“It would help,” she said, rather pointedly again, “if you took this. It’s getting heavy.”
Hastily he reached out.
“Take the towel, too, it’s hot,” she warned.
“You didn’t have to do that,” he said as he took the indeed heavy pot, wondering if he sounded as awkward as he felt. And as if on cue, his stomach growled loudly.
Her smile was genuine this time. “Obviously somebody needs to feed that beast.”
Somehow he found the grace to smile back at her. “Guess so.”
“When was the last time you ate?”
His brow furrowed as he thought.
“The fact that you have to try to remember means it’s been too long. No wonder you’re grumpy. Eat something.”
His mouth twisted wryly. “Grumpy was a dwarf,” he said.
She arched one eyebrow at him. “Old Disney references?”
“Gramps,” he explained.
“Ah. A traditionalist.”
“Still on videotape, if I remember right.”
She laughed at that. He liked the sound of it.
“Thank you,” he said, lifting the pot. His stomach growled again.
“Eat before it gets cold. If you have leftovers, it’s good over noodles.”
He nodded. Realized much too late that he’d made her stand outside holding a heavy pot for far too long. Feeling that required...something, he said hastily, “I’d ask you in, but it still reeks in there.”
“Like a place that’s had a big hole blown in it?”
He nodded again. Drew in a deep breath as he set the pot on the glass table beside the door, which thankfully hadn’t shattered from the concussion of the blast. And wondered why this seemed so hard. “About the grumpy... It was a long trip, and then the explosion. I—I’m sorry.”
She gave him a look he couldn’t quite interpret. “Actually, I think it’s the dog you should apologize to. I can at least understand.”
He sighed then. “I know.”
“You don’t like dogs?”
“I love dogs. I just... He reminded me of another one.”
“Does he? I’ve never seen one with coloring like that.”
“I don’t mean looks. More intensity.”
“He is that, isn’t he.” It wasn’t a question, so he didn’t answer. “Who’s the other dog?”
“Sunny. Well, Sunniva, which is Latin for something. But we always called her Sunny, because...well, she’s that, inside and out. She’s an MWD—Military Working Dog—who was with us overseas. She’s the reason I’m still alive, along with most of my squad.”
He was a little surprised he’d said so much. Normally he would have said, “Just a dog I knew,” or some such. But nothing seemed to be normal just now, him least of all.
“Dogs are amazing, aren’t they? They give so much and ask so little.” Her voice was soft, her tone utterly genuine and more than a little awed. Exactly how he felt when he thought of Sunny and what she had done. “She wasn’t hurt, was she?”
He liked the urgency in her question, the concern for an animal she didn’t know and never would.
“No. She got clear.”
“Where is she?”
“She’s still there.”
He didn’t add that because of that, anything could happen; he could see that Lacy got it.

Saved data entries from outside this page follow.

-- ==== Sys2Proof/Decode.lean ====
section
/-! DEFINITION. Decoding a command word (spec/30_encoding.md R80–R87), the encoder (R84), and the assembler's text
(R89, R90). Decoding is total: every 32-bit word is one command or is rejected by name. -/

namespace Sys2Proof

/-- Why a word is no command. The block reports all three alike, as ILLEGAL_COMMAND (R86, R203); the names are the
model's own (DESIGN CHOICE log 8). -/
inductive DecodeError where
  /-- A bit of RSV (31:9) is set (R83). -/
  | reservedBits
  /-- OPC is not one of 0x01 to 0x08 (R81). -/
  | undefinedOpcode
  /-- LEVEL is set on a command other than WAIT_EDGE (R82). -/
  | levelNotAllowed
  deriving DecidableEq, Repr

/-- RSV, bits 31:9 (R80). -/
def rsvOf (w : Word) : BitVec 23 := w.extractLsb' 9 23

/-- LEVEL, bit 8 (R80). -/
def levelOf (w : Word) : Bool := w.getLsbD 8

/-- OPC, bits 7:0 (R80). -/
def opcOf (w : Word) : Opcode := w.extractLsb' 0 8

/-- The command an opcode selects (R81, R84); LEVEL is read only by WAIT_EDGE (R82). -/
def ofOpcode (opc : Opcode) (level : Bool) : Option Instr :=
  match opc.toNat with
  | 1 => some .init
  | 2 => some .trigger
  | 3 => some (.waitEdge level)
  | 4 => some .timerStart
  | 5 => some .timerStopRead
  | 6 => some .toCm
  | 7 => some .measureUs
  | 8 => some .measureCm
  | _ => none

/-- The command a word stands for, or why it stands for none (R85, R87). -/
def decode (w : Word) : Except DecodeError Instr :=
  if rsvOf w = 0 then
    match ofOpcode (opcOf w) (levelOf w) with
    | none => .error .undefinedOpcode
    | some i => if levelOf w = true ∧ opcOf w ≠ 0x03 then .error .levelNotAllowed else .ok i
  else .error .reservedBits

/-- The opcode of a command (R84). -/
def opcode : Instr → Opcode
  | .init => 0x01
  | .trigger => 0x02
  | .waitEdge _ => 0x03
  | .timerStart => 0x04
  | .timerStopRead => 0x05
  | .toCm => 0x06
  | .measureUs => 0x07
  | .measureCm => 0x08

/-- The LEVEL field of a command: WAIT_EDGE's operand, 0 for every other (R80, R82). -/
def levelField : Instr → Bool
  | .init => false
  | .trigger => false
  | .waitEdge level => level
  | .timerStart => false
  | .timerStopRead => false
  | .toCm => false
  | .measureUs => false
  | .measureCm => false

/-- The command word: RSV = 0, LEVEL, OPC (R80, R84). -/
def encode (i : Instr) : Word := (0#23 ++ BitVec.ofBool (levelField i)) ++ opcode i

/-- One row of the opcode map as R85 writes it: `w & mask = value`. -/
structure OpcodeRow where
  mnemonic : String
  value : Word
  mask : Word
  deriving DecidableEq, Repr

/-- The match and mask pairs of R85, in the order of R84. -/
def opcodeRows : List OpcodeRow :=
  [⟨"INIT", 0x00000001, 0xFFFFFFFF⟩,
   ⟨"TRIGGER", 0x00000002, 0xFFFFFFFF⟩,
   ⟨"WAIT_EDGE", 0x00000003, 0xFFFFFEFF⟩,
   ⟨"TIMER_START", 0x00000004, 0xFFFFFFFF⟩,
   ⟨"TIMER_STOP_READ", 0x00000005, 0xFFFFFFFF⟩,
   ⟨"TO_CM", 0x00000006, 0xFFFFFFFF⟩,
   ⟨"MEASURE_US", 0x00000007, 0xFFFFFFFF⟩,
   ⟨"MEASURE_CM", 0x00000008, 0xFFFFFFFF⟩]

/-- Whether a row accepts a word (R85). -/
def rowAccepts (r : OpcodeRow) (w : Word) : Bool := w &&& r.mask == r.value

/-- A command's mnemonic (R84). -/
def mnemonic : Instr → String
  | .init => "INIT"
  | .trigger => "TRIGGER"
  | .waitEdge _ => "WAIT_EDGE"
  | .timerStart => "TIMER_START"
  | .timerStopRead => "TIMER_STOP_READ"
  | .toCm => "TO_CM"
  | .measureUs => "MEASURE_US"
  | .measureCm => "MEASURE_CM"

/-- The statements of the assembler and the command each stands for, the pseudo-instructions among them (R89, R90). -/
def assemblyTable : List (String × Instr) :=
  [("INIT", .init), ("TRIGGER", .trigger), ("WAIT_EDGE 0", .waitEdge false), ("WAIT_EDGE 1", .waitEdge true),
   ("TIMER_START", .timerStart), ("TIMER_STOP_READ", .timerStopRead), ("TO_CM", .toCm), ("MEASURE_US", .measureUs),
   ("MEASURE_CM", .measureCm), ("WAIT_RISE", .waitEdge true), ("WAIT_FALL", .waitEdge false)]

/-- The word of an assembler statement, where it is one (R89, R90). -/
def assemble (text : String) : Option Word :=
  (assemblyTable.lookup text).map encode

/-- The instruction the decoder reads from a word of the opcode table: the table's numbering is the command word's own,
one 32-bit word (R80, R92). A number with a bit beyond bit 31 is no command word. -/
def decodeTableWord (nbits w : Nat) : Option Instr :=
  if w % 2 ^ nbits < 2 ^ 32 then
    match decode (BitVec.ofNat 32 (w % 2 ^ nbits)) with
    | .ok i => some i
    | .error _ => none
  else none

end Sys2Proof
end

“You miss her,” she said, still in that soft tone.
“Yes,” he admitted.
“It must be a bond like no other.”
Yes, she got it all right. “Yes,” he repeated, unable to think of anything to add. Then abruptly he remembered what he hadn’t said. “And thank you. For the food. When I cook, it usually requires a meat identifier.”
She smiled. “You’re welcome. But...a what?”
“You know. Potatoes mean beef. Applesauce says pork chops. Cranberry says it’s turkey. Otherwise you can never tell.”
She laughed, seemingly delighted by the old, corny military joke. But at that point he was out of things to say and was grateful when his cell phone rang, ending this silence that he thought should feel awkward, but oddly didn’t.
To his surprise, it was the county arson investigator.
“Foxworth has even more pull than I realized,” the woman said when he asked. “We got the report back from the federal lab just now. I didn’t expect it for days yet.”
Somehow he wasn’t surprised. Quinn Foxworth had that air about him, not just of confidence and authority, but genuine power, the power to get things done.
“And?” he asked.
“You want the whole thing or the bottom line?”
“Bottom line, please. I probably wouldn’t understand the rest.”
“No leak. The valve on the bottom tank was open.”
Tate opened his mouth to protest, then stopped. He had no proof, but he knew. Gramps would never, ever do that. He was meticulous, always had been, and age hadn’t changed him. Besides, Tate would have smelled it. He’d had the window open, and it was right beside the shed. And there was no mistaking the purposefully distinctive odor of propane.